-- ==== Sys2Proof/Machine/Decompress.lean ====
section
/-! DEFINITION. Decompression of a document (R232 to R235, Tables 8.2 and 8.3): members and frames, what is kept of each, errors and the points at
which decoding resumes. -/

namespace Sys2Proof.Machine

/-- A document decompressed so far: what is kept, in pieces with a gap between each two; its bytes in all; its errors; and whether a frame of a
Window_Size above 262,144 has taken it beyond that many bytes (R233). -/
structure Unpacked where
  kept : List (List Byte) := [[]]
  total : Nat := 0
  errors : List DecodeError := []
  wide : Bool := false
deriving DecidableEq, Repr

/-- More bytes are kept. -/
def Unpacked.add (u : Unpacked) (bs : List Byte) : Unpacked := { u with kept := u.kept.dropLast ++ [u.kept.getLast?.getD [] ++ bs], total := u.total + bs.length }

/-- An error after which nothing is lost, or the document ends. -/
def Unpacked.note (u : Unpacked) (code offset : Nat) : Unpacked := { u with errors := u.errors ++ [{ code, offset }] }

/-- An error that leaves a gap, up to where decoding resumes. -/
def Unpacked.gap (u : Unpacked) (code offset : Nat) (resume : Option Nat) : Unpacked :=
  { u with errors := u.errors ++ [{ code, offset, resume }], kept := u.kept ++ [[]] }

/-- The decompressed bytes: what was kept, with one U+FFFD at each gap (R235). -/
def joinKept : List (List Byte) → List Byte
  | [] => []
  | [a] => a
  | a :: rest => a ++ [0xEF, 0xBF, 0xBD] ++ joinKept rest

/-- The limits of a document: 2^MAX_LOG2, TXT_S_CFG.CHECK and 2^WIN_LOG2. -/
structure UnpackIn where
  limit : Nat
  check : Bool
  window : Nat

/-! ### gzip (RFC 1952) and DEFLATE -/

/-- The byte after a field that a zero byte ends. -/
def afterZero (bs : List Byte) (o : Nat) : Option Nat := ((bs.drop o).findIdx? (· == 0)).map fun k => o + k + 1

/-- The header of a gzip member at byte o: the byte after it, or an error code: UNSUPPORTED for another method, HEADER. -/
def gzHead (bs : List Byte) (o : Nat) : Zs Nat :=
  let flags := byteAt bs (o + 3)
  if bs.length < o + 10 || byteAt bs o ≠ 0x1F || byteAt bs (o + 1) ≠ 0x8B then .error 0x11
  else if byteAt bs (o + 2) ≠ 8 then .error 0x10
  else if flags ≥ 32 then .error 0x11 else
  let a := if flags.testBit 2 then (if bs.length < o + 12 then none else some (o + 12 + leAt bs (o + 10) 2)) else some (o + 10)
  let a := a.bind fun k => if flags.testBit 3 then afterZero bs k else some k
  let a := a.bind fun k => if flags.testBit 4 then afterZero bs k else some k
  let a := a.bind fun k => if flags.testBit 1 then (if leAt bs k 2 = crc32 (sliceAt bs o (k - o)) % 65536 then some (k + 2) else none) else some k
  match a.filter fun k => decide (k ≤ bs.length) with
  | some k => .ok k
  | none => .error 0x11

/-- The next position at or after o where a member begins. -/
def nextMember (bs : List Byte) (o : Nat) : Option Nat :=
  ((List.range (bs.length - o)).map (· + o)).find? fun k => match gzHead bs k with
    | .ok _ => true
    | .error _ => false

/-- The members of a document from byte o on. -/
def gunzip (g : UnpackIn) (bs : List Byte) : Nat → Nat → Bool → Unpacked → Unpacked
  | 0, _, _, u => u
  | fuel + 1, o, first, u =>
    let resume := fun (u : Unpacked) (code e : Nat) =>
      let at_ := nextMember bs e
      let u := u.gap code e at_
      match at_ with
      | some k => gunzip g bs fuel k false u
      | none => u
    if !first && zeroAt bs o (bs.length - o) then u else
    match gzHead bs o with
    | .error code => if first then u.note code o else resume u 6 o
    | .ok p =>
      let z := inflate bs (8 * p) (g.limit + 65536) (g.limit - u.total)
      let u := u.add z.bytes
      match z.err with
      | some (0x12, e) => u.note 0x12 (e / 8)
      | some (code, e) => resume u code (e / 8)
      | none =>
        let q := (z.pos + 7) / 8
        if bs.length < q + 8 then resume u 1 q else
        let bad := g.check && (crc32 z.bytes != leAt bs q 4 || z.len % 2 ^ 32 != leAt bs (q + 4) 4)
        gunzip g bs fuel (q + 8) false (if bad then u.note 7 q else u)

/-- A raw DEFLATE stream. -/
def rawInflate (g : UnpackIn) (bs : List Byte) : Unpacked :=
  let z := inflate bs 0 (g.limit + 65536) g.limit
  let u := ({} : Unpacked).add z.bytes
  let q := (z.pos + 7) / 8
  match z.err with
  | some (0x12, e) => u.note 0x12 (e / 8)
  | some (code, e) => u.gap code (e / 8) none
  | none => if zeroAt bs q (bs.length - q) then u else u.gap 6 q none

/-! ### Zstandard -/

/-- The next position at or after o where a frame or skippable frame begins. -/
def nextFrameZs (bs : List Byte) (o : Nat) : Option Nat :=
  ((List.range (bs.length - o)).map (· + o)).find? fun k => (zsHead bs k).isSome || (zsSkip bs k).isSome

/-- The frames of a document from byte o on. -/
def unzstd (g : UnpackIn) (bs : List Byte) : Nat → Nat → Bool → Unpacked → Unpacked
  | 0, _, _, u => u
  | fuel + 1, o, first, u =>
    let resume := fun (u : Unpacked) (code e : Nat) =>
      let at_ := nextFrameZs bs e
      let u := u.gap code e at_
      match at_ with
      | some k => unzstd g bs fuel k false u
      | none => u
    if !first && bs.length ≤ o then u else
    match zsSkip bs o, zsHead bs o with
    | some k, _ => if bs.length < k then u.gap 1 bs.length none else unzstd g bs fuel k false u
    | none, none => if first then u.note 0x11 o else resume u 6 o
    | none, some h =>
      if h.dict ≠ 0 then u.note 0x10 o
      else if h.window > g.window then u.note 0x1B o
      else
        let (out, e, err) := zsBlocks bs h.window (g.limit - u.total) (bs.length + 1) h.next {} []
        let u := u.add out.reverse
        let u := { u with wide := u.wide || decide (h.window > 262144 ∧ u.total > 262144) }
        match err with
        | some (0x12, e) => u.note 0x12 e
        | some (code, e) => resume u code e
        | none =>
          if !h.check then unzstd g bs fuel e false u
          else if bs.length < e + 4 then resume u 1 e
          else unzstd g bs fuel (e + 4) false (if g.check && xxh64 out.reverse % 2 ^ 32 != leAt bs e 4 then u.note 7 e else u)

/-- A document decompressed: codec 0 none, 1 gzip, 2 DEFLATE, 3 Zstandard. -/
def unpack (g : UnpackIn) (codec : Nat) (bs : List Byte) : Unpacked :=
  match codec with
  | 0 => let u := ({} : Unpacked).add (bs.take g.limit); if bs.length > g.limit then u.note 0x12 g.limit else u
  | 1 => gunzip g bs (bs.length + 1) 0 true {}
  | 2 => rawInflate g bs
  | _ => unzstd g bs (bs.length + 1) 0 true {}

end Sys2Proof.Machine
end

==

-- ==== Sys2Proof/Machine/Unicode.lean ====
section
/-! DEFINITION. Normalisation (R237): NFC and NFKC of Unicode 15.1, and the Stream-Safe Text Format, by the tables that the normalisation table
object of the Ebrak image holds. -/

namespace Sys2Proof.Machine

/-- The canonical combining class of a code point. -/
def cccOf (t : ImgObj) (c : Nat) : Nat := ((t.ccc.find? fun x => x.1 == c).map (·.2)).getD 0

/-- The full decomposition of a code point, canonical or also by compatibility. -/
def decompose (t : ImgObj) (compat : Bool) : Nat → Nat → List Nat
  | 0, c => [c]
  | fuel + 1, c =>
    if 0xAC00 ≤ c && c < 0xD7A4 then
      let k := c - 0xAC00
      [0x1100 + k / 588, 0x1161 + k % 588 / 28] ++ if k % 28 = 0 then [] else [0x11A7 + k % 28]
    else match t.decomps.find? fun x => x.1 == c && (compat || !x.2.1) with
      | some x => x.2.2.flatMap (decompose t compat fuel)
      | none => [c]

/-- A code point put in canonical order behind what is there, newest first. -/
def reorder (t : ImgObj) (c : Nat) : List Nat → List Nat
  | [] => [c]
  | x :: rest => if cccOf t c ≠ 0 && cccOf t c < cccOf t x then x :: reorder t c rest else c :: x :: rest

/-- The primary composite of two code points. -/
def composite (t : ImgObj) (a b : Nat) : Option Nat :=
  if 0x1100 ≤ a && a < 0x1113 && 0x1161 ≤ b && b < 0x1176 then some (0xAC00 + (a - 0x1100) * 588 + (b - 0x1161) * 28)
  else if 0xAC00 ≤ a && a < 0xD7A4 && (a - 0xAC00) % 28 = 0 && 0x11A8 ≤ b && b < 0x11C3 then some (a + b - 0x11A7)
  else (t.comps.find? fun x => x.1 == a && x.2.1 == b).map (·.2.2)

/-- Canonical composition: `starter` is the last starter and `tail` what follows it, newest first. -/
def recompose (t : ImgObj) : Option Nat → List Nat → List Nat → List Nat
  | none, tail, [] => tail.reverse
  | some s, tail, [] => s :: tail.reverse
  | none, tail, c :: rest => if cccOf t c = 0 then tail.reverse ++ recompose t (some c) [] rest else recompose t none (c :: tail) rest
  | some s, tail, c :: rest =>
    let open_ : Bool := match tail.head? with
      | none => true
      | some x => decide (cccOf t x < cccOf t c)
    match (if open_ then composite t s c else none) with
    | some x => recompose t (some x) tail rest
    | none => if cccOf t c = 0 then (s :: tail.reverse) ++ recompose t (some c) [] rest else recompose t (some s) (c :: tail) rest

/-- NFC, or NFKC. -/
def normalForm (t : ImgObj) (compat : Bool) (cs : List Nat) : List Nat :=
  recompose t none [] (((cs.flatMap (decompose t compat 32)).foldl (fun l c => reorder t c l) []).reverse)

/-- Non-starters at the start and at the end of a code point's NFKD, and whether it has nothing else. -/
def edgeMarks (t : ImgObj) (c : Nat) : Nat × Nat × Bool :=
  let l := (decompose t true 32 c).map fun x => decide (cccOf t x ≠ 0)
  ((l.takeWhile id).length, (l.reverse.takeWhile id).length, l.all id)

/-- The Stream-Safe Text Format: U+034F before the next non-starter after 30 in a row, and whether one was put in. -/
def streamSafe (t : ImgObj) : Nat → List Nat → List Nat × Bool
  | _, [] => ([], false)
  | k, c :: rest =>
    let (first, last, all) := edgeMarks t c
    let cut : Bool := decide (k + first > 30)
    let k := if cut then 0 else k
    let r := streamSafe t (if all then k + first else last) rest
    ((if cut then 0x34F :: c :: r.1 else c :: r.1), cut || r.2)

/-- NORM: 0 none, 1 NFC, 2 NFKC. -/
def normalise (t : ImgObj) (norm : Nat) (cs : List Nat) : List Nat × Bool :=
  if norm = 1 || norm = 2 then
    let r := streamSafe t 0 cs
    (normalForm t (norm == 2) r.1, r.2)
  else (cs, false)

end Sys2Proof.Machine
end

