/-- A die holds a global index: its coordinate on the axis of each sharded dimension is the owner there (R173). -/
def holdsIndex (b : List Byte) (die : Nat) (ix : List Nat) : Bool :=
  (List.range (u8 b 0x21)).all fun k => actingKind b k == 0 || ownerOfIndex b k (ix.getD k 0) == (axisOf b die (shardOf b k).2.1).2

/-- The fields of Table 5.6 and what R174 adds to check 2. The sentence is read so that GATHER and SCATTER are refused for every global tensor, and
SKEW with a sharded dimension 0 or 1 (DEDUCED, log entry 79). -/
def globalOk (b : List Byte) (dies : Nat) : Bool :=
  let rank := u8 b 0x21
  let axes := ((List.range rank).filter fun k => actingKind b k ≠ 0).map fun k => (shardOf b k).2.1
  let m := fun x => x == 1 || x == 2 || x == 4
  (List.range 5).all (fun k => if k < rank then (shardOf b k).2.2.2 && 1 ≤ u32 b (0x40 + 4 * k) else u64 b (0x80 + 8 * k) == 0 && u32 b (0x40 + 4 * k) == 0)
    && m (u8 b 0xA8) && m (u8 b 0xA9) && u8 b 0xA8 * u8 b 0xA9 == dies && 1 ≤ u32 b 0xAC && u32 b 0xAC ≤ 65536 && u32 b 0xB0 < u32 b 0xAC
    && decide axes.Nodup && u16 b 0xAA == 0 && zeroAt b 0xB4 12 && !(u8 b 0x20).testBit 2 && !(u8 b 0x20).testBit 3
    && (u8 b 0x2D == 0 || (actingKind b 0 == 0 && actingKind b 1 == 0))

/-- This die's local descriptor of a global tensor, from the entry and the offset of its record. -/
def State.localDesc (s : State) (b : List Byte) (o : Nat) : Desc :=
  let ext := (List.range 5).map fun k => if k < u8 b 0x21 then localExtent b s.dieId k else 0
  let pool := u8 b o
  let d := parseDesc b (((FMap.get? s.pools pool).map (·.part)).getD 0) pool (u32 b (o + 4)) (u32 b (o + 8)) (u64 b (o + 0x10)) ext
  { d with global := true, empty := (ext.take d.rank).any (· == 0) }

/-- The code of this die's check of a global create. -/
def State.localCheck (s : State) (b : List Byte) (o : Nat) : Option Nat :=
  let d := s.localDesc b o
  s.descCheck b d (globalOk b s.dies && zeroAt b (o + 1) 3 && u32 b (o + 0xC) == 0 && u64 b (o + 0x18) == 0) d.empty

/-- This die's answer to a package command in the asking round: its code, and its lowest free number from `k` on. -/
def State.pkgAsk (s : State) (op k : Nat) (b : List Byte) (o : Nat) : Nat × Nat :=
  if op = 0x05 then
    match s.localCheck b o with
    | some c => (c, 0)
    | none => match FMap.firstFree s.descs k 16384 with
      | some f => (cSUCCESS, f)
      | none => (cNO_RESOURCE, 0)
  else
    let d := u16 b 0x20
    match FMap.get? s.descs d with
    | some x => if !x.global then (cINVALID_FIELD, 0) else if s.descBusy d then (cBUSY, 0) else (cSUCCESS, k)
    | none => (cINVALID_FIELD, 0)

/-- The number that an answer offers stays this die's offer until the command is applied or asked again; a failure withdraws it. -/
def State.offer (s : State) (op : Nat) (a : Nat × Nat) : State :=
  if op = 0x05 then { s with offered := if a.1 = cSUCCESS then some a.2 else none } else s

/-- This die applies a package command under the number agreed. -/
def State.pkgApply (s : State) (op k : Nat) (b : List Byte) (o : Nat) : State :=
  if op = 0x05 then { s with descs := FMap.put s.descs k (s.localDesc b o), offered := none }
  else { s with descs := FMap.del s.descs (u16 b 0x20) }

==

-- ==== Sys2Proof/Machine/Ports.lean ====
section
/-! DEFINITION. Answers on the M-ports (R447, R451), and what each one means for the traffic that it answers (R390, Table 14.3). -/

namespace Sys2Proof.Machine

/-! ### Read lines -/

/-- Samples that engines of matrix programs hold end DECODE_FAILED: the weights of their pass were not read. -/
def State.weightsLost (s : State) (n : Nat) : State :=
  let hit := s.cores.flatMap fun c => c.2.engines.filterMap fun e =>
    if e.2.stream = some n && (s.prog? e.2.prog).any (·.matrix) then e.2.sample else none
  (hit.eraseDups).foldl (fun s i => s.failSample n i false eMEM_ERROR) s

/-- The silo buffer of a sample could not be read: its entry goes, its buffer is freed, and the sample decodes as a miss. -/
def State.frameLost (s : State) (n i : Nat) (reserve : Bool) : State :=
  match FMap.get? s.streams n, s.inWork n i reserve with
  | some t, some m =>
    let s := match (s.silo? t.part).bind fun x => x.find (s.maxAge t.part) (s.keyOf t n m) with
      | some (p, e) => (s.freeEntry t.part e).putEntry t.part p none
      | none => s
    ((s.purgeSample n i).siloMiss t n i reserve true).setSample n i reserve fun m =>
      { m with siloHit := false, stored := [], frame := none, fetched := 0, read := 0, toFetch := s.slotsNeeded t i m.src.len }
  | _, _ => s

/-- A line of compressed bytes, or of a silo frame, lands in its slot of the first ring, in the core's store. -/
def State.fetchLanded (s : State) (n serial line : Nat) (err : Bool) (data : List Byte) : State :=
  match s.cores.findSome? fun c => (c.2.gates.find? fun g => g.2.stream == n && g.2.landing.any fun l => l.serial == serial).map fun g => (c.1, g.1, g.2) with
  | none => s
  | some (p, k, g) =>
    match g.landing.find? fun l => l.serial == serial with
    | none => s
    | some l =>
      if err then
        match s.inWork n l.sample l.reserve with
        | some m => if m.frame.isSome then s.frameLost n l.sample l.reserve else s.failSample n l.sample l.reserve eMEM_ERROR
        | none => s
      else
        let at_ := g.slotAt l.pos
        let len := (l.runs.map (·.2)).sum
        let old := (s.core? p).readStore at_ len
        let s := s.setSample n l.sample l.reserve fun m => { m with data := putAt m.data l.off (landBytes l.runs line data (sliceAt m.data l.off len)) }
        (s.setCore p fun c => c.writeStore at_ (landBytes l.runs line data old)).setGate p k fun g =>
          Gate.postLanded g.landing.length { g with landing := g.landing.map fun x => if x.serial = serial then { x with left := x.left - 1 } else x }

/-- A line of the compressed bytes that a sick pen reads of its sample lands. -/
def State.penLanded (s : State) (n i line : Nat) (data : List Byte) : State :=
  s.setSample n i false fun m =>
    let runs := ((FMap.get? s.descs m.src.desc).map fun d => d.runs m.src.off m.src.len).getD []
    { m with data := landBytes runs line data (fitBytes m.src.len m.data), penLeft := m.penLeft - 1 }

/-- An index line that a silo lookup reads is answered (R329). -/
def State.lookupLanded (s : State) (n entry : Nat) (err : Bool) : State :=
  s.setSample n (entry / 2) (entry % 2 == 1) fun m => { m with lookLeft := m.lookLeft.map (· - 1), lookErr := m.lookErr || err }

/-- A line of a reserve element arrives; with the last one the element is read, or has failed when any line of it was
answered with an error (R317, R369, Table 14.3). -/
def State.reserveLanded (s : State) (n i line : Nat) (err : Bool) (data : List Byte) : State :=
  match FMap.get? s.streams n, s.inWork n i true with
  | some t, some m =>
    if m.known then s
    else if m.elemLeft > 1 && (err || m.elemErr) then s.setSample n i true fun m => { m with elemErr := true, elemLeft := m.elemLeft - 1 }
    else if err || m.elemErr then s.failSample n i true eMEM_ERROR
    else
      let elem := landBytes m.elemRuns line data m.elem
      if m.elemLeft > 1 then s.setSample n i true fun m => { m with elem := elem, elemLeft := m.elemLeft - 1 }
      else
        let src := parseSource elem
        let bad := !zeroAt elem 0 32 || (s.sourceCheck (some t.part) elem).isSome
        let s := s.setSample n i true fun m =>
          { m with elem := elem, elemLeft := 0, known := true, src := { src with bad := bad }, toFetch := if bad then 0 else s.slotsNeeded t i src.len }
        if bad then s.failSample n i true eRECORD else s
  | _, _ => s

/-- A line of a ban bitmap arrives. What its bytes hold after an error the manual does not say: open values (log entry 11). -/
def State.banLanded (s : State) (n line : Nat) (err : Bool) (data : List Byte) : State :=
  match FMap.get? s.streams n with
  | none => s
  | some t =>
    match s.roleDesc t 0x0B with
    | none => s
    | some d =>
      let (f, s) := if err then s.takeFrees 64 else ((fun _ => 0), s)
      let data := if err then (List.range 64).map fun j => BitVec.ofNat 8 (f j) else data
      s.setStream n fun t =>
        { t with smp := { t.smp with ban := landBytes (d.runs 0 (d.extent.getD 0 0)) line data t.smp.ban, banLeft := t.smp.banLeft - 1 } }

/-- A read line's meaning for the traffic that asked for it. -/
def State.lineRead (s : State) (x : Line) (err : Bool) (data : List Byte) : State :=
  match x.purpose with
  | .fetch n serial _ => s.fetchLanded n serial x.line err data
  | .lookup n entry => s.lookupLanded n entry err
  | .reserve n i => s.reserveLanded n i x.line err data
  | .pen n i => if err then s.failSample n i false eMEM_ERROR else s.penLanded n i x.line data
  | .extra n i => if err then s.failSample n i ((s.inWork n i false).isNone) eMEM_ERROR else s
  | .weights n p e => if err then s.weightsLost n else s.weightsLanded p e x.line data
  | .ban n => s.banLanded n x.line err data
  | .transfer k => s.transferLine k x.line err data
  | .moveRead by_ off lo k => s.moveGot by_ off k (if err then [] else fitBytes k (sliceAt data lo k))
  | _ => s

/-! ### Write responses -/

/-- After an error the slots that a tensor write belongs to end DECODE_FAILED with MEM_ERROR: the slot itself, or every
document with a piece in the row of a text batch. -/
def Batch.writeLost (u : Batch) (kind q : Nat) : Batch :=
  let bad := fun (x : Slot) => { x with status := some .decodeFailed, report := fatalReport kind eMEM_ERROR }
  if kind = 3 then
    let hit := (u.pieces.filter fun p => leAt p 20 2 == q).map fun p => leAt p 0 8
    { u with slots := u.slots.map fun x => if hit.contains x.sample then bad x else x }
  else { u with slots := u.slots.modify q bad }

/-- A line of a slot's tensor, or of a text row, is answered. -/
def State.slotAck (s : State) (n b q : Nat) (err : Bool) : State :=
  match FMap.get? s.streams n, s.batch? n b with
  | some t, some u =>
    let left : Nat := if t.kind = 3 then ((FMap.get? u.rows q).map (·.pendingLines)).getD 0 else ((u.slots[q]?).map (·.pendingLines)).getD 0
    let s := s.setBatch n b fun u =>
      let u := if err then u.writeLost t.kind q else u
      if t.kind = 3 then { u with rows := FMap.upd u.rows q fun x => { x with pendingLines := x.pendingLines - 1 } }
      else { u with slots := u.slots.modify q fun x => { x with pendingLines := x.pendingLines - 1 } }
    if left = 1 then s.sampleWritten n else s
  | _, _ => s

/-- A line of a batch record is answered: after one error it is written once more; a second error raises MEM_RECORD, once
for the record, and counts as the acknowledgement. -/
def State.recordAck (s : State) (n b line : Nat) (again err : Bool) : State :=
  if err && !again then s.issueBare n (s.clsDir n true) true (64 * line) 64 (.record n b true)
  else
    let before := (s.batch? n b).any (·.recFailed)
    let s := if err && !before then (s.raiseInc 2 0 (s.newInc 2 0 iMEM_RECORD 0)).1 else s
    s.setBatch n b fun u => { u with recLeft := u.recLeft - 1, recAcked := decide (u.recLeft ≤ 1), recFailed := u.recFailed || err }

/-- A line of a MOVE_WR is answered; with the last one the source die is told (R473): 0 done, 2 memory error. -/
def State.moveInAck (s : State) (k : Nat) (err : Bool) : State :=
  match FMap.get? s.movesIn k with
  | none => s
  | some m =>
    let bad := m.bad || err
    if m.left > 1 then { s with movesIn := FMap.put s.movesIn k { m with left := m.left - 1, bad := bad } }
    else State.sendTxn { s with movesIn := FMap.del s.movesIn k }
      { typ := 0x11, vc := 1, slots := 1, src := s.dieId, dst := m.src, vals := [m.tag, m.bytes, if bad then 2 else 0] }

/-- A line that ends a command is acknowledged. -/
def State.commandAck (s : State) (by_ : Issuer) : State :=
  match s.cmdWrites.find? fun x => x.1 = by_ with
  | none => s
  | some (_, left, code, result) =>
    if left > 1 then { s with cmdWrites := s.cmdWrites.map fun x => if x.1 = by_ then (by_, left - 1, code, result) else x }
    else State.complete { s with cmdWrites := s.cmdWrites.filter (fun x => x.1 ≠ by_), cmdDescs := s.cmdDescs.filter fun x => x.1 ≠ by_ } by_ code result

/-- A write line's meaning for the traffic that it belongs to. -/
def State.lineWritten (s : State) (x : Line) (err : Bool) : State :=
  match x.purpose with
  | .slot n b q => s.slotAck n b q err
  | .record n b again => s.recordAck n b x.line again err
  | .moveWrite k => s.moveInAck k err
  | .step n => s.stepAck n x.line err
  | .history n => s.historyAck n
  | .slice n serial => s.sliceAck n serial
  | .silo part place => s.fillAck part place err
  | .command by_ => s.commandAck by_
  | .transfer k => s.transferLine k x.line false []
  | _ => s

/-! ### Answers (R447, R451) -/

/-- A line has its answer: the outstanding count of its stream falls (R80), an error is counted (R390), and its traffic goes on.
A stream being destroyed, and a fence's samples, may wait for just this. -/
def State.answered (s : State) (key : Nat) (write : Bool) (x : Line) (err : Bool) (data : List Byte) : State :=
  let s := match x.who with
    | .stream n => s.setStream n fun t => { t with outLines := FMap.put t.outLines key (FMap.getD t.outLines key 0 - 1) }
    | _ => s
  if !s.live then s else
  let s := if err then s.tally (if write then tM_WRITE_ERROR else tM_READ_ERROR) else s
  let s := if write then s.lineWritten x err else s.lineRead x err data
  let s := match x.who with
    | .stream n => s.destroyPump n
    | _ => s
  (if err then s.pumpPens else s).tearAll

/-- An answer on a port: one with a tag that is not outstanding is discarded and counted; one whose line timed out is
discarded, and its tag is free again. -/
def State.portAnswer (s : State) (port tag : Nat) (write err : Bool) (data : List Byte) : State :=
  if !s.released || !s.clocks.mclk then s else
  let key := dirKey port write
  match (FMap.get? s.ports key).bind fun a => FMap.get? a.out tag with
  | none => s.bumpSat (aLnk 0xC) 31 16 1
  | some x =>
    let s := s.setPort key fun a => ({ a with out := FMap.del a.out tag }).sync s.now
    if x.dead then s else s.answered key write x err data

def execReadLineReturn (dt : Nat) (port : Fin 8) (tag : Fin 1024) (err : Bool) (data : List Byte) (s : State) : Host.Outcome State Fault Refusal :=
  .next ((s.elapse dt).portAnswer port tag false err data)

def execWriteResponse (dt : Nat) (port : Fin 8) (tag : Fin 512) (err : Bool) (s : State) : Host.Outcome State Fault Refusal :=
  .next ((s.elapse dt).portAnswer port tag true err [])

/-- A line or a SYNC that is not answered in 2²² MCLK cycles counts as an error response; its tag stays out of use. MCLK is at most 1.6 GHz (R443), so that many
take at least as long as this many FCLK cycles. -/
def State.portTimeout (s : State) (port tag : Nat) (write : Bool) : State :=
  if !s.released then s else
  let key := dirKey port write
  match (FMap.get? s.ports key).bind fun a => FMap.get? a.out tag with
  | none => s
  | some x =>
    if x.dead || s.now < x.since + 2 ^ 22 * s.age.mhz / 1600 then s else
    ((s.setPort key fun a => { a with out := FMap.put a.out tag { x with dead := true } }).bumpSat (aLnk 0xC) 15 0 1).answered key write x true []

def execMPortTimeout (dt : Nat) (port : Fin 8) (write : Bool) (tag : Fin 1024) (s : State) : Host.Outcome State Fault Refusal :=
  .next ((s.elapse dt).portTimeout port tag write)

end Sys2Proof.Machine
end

▶ [Work instructions]: Within the material above, output exactly the lines from the one with "(List.range (u8 b" through the one with "let pool := u8 b o", end lines included, and nothing besides.

▶ [Finished task]:
  (List.range (u8 b 0x21)).all fun k => actingKind b k == 0 || ownerOfIndex b k (ix.getD k 0) == (axisOf b die (shardOf b k).2.1).2

/-- The fields of Table 5.6 and what R174 adds to check 2. The sentence is read so that GATHER and SCATTER are refused for every global tensor, and
SKEW with a sharded dimension 0 or 1 (DEDUCED, log entry 79). -/
def globalOk (b : List Byte) (dies : Nat) : Bool :=
  let rank := u8 b 0x21
  let axes := ((List.range rank).filter fun k => actingKind b k ≠ 0).map fun k => (shardOf b k).2.1
  let m := fun x => x == 1 || x == 2 || x == 4
  (List.range 5).all (fun k => if k < rank then (shardOf b k).2.2.2 && 1 ≤ u32 b (0x40 + 4 * k) else u64 b (0x80 + 8 * k) == 0 && u32 b (0x40 + 4 * k) == 0)
    && m (u8 b 0xA8) && m (u8 b 0xA9) && u8 b 0xA8 * u8 b 0xA9 == dies && 1 ≤ u32 b 0xAC && u32 b 0xAC ≤ 65536 && u32 b 0xB0 < u32 b 0xAC
    && decide axes.Nodup && u16 b 0xAA == 0 && zeroAt b 0xB4 12 && !(u8 b 0x20).testBit 2 && !(u8 b 0x20).testBit 3
    && (u8 b 0x2D == 0 || (actingKind b 0 == 0 && actingKind b 1 == 0))

/-- This die's local descriptor of a global tensor, from the entry and the offset of its record. -/
def State.localDesc (s : State) (b : List Byte) (o : Nat) : Desc :=
  let ext := (List.range 5).map fun k => if k < u8 b 0x21 then localExtent b s.dieId k else 0
  let pool := u8 b o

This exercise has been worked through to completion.